Przemówienie senatora Czesława Ryszki
w dyskusji nad punktem pierwszym porządku obrad

Panie Marszałku! Wysoki Senacie!

Zmiany w ustawach okołobudżetowych budzą wiele wątpliwości. Rząd mówi o konieczności zaciskania pasa, a tymczasem od dwudziestu lat, czyli od dnia tak zwanej transformacji ustrojowej, naród niczego innego nie robi. Znowu czeka nas wzrost cen żywności, energii elektrycznej, gazu, innych paliw, żywności, książek... A to tylko część przyszłorocznych podwyżek, które w ramach budżetu państwa przygotowanego na 2011 r. funduje rząd PO - PSL. Zwłaszcza podwyżka podatku VAT będzie najbardziej dotkliwa dla zarabiających najmniej. Obawiam się, że podwyżka VAT może się naszej gospodarce odbić czkawką, prowadząc do obniżenia popytu i zahamowania wzrostu gospodarczego.

Zamrożenie płac w sferze budżetowej również doprowadzi do obniżenia standardu życia ogromnej liczby obywateli. Jedynie nauczyciele mogą liczyć na większe płace we wrześniu przyszłego roku. Jednak podwyżka nauczycielskich pensji to zmartwienie nie tyle rządu, ile przede wszystkim samorządów, które nie otrzymują subwencji adekwatnej do zaplanowanej podwyżki.
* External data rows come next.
-- ==== Sys2Proof/Certificates/Slice0/Terms.lean ====
section
/-! DEFINITION. The terms of the statements: results of instructions written from the rules, and the shapes of next state that several instructions share. -/

namespace Sys2Proof.Claims
open Sys2Proof.Machine

/-! Integer and logic results (R116 to R119). -/

/-- An exact integer as a result of an integer type: its low n bits, or under `.sat` the result clamped to the type's range, which raises SAT when it changes the value (R116). -/
def intResult (f : Fmt) (sat : Bool) (x : Int) : Res :=
  let n := fmtWidth f
  let lo : Int := if fmtSigned f then -((2 ^ (n - 1) : Nat) : Int) else 0
  let hi : Int := if fmtSigned f then ((2 ^ (n - 1) : Nat) : Int) - 1 else ((2 ^ n : Nat) : Int) - 1
  if sat then (wrapNat (max lo (min hi x)) n, if lo ≤ x ∧ x ≤ hi then 0 else fSAT) else (wrapNat x n, 0)

/-- An integer instruction whose exact result is a function of A, B and C. -/
def integerResult (i : Instr) (o : MOps) (x : Int → Int → Int → Int) : Prop :=
  vectorResult i o (tyRegs o) (fun s a _ L => intResult (tyOf o) (satOf o) (x (intA s a o L) (intB s a o L) (intC a o L)))

/-- Operands of the instruction's own width, the third operand, and a 32-bit B. -/
def opA (s : State) (a : Agent) (o : MOps) (L : Nat) : Nat := valA s a o (intTy o) L
def opB (s : State) (a : Agent) (o : MOps) (L : Nat) : Nat := valB s a o (intTy o) L
def wordA (s : State) (a : Agent) (o : MOps) (L : Nat) : Nat := valA s a o (.bits 1) L
def wordB (s : State) (a : Agent) (o : MOps) (L : Nat) : Nat := valB s a o (.bits 1) L
def wordC (a : Agent) (o : MOps) (L : Nat) : Nat := valC a o 1 L

/-- Element j of w bits of a register, signed or unsigned by the type (R116). -/
def element (f : Fmt) (w x j : Nat) : Int := if fmtSigned f then sextNat (x / 2 ^ (w * j)) w else ((x / 2 ^ (w * j) % 2 ^ w : Nat) : Int)

/-- An exact integer result of a type, a function of the state, the agent and the lane. -/
def exactResult (i : Instr) (o : MOps) (x : State → Agent → Nat → Int) : Prop :=
  vectorResult i o (tyRegs o) (fun s a _ L => intResult (tyOf o) (satOf o) (x s a L))

/-- A result of n registers that raises no flag. -/
def copyResult (i : Instr) (o : MOps) (n : Nat) (x : State → Agent → Nat → Nat) : Prop :=
  vectorResult i o n (fun s a _ L => (x s a L, 0))
/-- A well-formed instruction's result given bit by bit, for each bit of its type; no flag. -/
def bitResult (i : Instr) (o : MOps) (bit : State → Agent → Nat → Nat → Bool) : Prop :=
  i.wf = true → copyResult i o (tyRegs o) (fun s a L => bitsN (fmtWidth (tyOf o)) (bit s a L))

/-- Shifts by a count: bits shifted in are 0, or copies of the sign of a signed type (R118). -/
def leftBit (x c j : Nat) : Bool := decide (c ≤ j) && x.testBit (j - c)
def rightBit (f : Fmt) (x c j : Nat) : Bool :=
  if j + c < fmtWidth f then x.testBit (j + c) else fmtSigned f && x.testBit (fmtWidth f - 1)
/-- Bit j of BFE (R118, R119). -/
def extractBit (f : Fmt) (x b j : Nat) : Bool :=
  let n := fmtWidth f
  let len := min (b / 256 % 256) n
  let src (k : Nat) : Bool := if k < n then x.testBit k else fmtSigned f && x.testBit (n - 1)
  if len = 0 then false else if j < len then src (b % 256 + j) else fmtSigned f && src (b % 256 + len - 1)
/-- Bit j of BFI (R118, R119). -/
def insertBit (x y c j : Nat) : Bool :=
  if c % 256 ≤ j ∧ j < c % 256 + c / 256 % 256 then y.testBit (j - c % 256) else x.testBit j
/-- Bit j of PRMB: of byte C[4i+2:4i] of B * 2^32 + A, or 0 when C[4i+3] is 1 (R118). -/
def permuteBit (x y c j : Nat) : Bool :=
  let k := c / 16 ^ (j / 8) % 16
  decide (k < 8) && (y * 2 ^ 32 + x).testBit (8 * k + j % 8)

/-! Floating point (R120 to R125). -/

/-- A floating-point instruction: a function of the values of A, B and C, which have had FZ applied (R35), and of the rounding mode. -/
def fpResult (i : Instr) (o : MOps) (f : RMode → Bool → Val → Val → Val → Res) : Prop :=
  vectorResult i o (tyRegs o) (fun s a _ L => f (rmOf a o) a.fz (fpA s a o L) (fpB s a o L) (fpC a o L))
/-- A packed instruction: element 0 of D from the elements 0, and element 1 from the elements 1 (R124). -/
def packedResult (i : Instr) (o : MOps) (f : RMode → Bool → Val → Val → Val → Res) : Prop :=
  vectorResult i o 1 (fun s a _ L =>
    let r (j : Nat) : Res := f (rmOf a o) a.fz (pkA s a o L j) (pkB s a o L j) (pkC a o L j)
    ((r 0).1 + 2 ^ 16 * (r 1).1, (r 0).2 ||| (r 1).2))

/-- A special function of a type: FP32, packed 16-bit, or FP64 (R138). -/
def specialResult (i : Instr) (o : MOps) (fn : SFn) : Prop :=
  (tyOf o = FP32 → vectorResult i o 1 (fun s a _ L => specialCode fn FP32 a.fz (valA s a o (.fp FP32) L))) ∧
  (tyOf o = FP16 ∨ tyOf o = BF16 → vectorResult i o 1 (fun s a _ L =>
    let r (j : Nat) : Res := specialCode fn (tyOf o) a.fz (valA s a o (.pk (tyOf o)) L / 2 ^ (16 * j) % 2 ^ 16)
    ((r 0).1 + 2 ^ 16 * (r 1).1, (r 0).2 ||| (r 1).2))) ∧
  (tyOf o = FP64 → vectorResult i o 2 (fun s a _ L => specialF64 fn (rmOf a o) a.fz (valA s a o (.fp FP64) L)))

/-! Conversions (R130 to R133). -/

/-- A conversion under its check of DYN into D8 (R33): where the check holds for some active lane, ILLOP; otherwise the result. -/
def conversionResult (i : Instr) (o : MOps) (n : Nat) (f : State → Agent → Nat → Res) : Prop :=
  ∀ s id b a p, s.running = some (id, b, a, p) → a.active p o.g ≠ 0 →
    if tyOf o = D8 ∧ modLow o = 7 ∧ a.rm ≠ 0 then exec i s = .next (s.illop id b p (a.active p o.g))
    else ∃ a', exec i s = .next (s.setAgent id a') ∧ (a.account s i).counted s a' ∧ (a.account s i).movedPast b p i a'
      ∧ a.vWritten (a.active p o.g) o.d.toNat n (fun L => (f s a L).1) a'
      ∧ a'.fpc = a.fpc ||| (flagsOver (a.active p o.g) (fun L => (f s a L).2)).zeroExtend 32
      ∧ a'.sregs = a.sregs ∧ a'.preds = a.preds

/-- The dense string of 16 six-bit elements and their byte form (R133). -/
def denseBit (x j : Nat) : Bool := decide (j < 96) && x.testBit (8 * (j / 6) + j % 6)
def byteBit (x j : Nat) : Bool := decide (j % 8 < 6) && x.testBit (6 * (j / 8) + j % 8)

/-! The scalar group, cross-lane instructions and short forms (R93, R141 to R149). -/

/-- An integer result for the warp, wrapped or clamped (R148). -/
def scalarInteger (i : Instr) (o : MOps) (x : Int → Int → Int) : Prop :=
  scalarResult i o (tyRegs o) (fun s a _ => intResult (tyOf o) (satOf o) (x (intA s a o 0) (intB s a o 0)))
/-- A result of n scalar registers that raises no flag. -/
def scalarCopy (i : Instr) (o : MOps) (n : Nat) (x : State → Agent → Path → Nat) : Prop := scalarResult i o n (fun s a p => (x s a p, 0))
/-- A well-formed scalar instruction's result given bit by bit. -/
def scalarBits (i : Instr) (o : MOps) (bit : State → Agent → Nat → Bool) : Prop :=
  i.wf = true → scalarCopy i o (tyRegs o) (fun s a _ => bitsN (fmtWidth (tyOf o)) (bit s a))

/-- The lane that XLANE's mode computes from its own lane and B: named, below, above, partner (R142). -/
def laneNumber (mode L b : Nat) : Int :=
  if mode = 0 then b else if mode = 1 then (L : Int) - b else if mode = 2 then (L : Int) + b else (L ^^^ b : Nat)
/-- Active lanes whose predicate A, after any negation, holds (R143). -/
def holding (a : Agent) (o : MOps) (m : Mask) : Mask :=
  m &&& maskOf (fun L => (a.p (o.a.field.toNat % 8)).getLsbD L != decide (o.a.field.toNat ≥ 8))
/-- The active lanes whose A holds the same bits as lane L's (R144). -/
def laneClass (s : State) (a : Agent) (o : MOps) (m : Mask) (L : Nat) : Mask :=
  let n := if o.mod.getLsbD 2 then 2 else 1
  maskOf (fun j => m.getLsbD j && valA s a o (.bits n) j == valA s a o (.bits n) L)

/-- The M form that R93 gives a short instruction: its guard, D and sources, with C, FS and the stall hint zero. -/
def mForm (o : SOps) (mod : BitVec 8) (kd : Bool) (x y : Src) : MOps := ⟨o.g, 0, false, mod, o.d, kd, x, y, 0, false, none⟩

end Sys2Proof.Claims
end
Nie potrafię także zrozumieć, dlaczego obniża się między innymi zasiłek pogrzebowy. Wydaje się, że rząd tnie wydatki na ślepo, zamiast przeprowadzić gruntowną reformę finansów. Nie odkryję niczego nowego, mówiąc, że od dwudziestu lat polskie finanse publiczne są niezbilansowane i państwo polskie żyje na kredyt. W 2010 r. po raz pierwszy ten deficyt przekroczy 100 miliardów zł w jednym roku. Dług publiczny Polski osiągnął rozmiary porównywalne z rozmiarami zadłużenia pozostałego po epoce Gierka i wynosi obecnie około 780 miliardów zł.

W 1990 r., w zamian za ustanowienie w Polsce gospodarki rynkowej w wersji sugerowanej przez takie instytucje zarządzania światową gospodarką jak Międzynarodowy Fundusz Walutowy i Bank Światowy, pogierkowskie długi w dużej mierze nam darowano lub rozłożono na raty. Stało się tak, bo były to długi zaciągnięte za granicą, w państwach zachodnich i instytucjach finansowych, które - co zrozumiałe - uznały, że jest to dobry sposób na włączenie Polski w ich orbitę gospodarczą. Czy rząd liczy, że i obecny dług zostanie nam bodaj w części darowany? Ale to tak tytułem żartu.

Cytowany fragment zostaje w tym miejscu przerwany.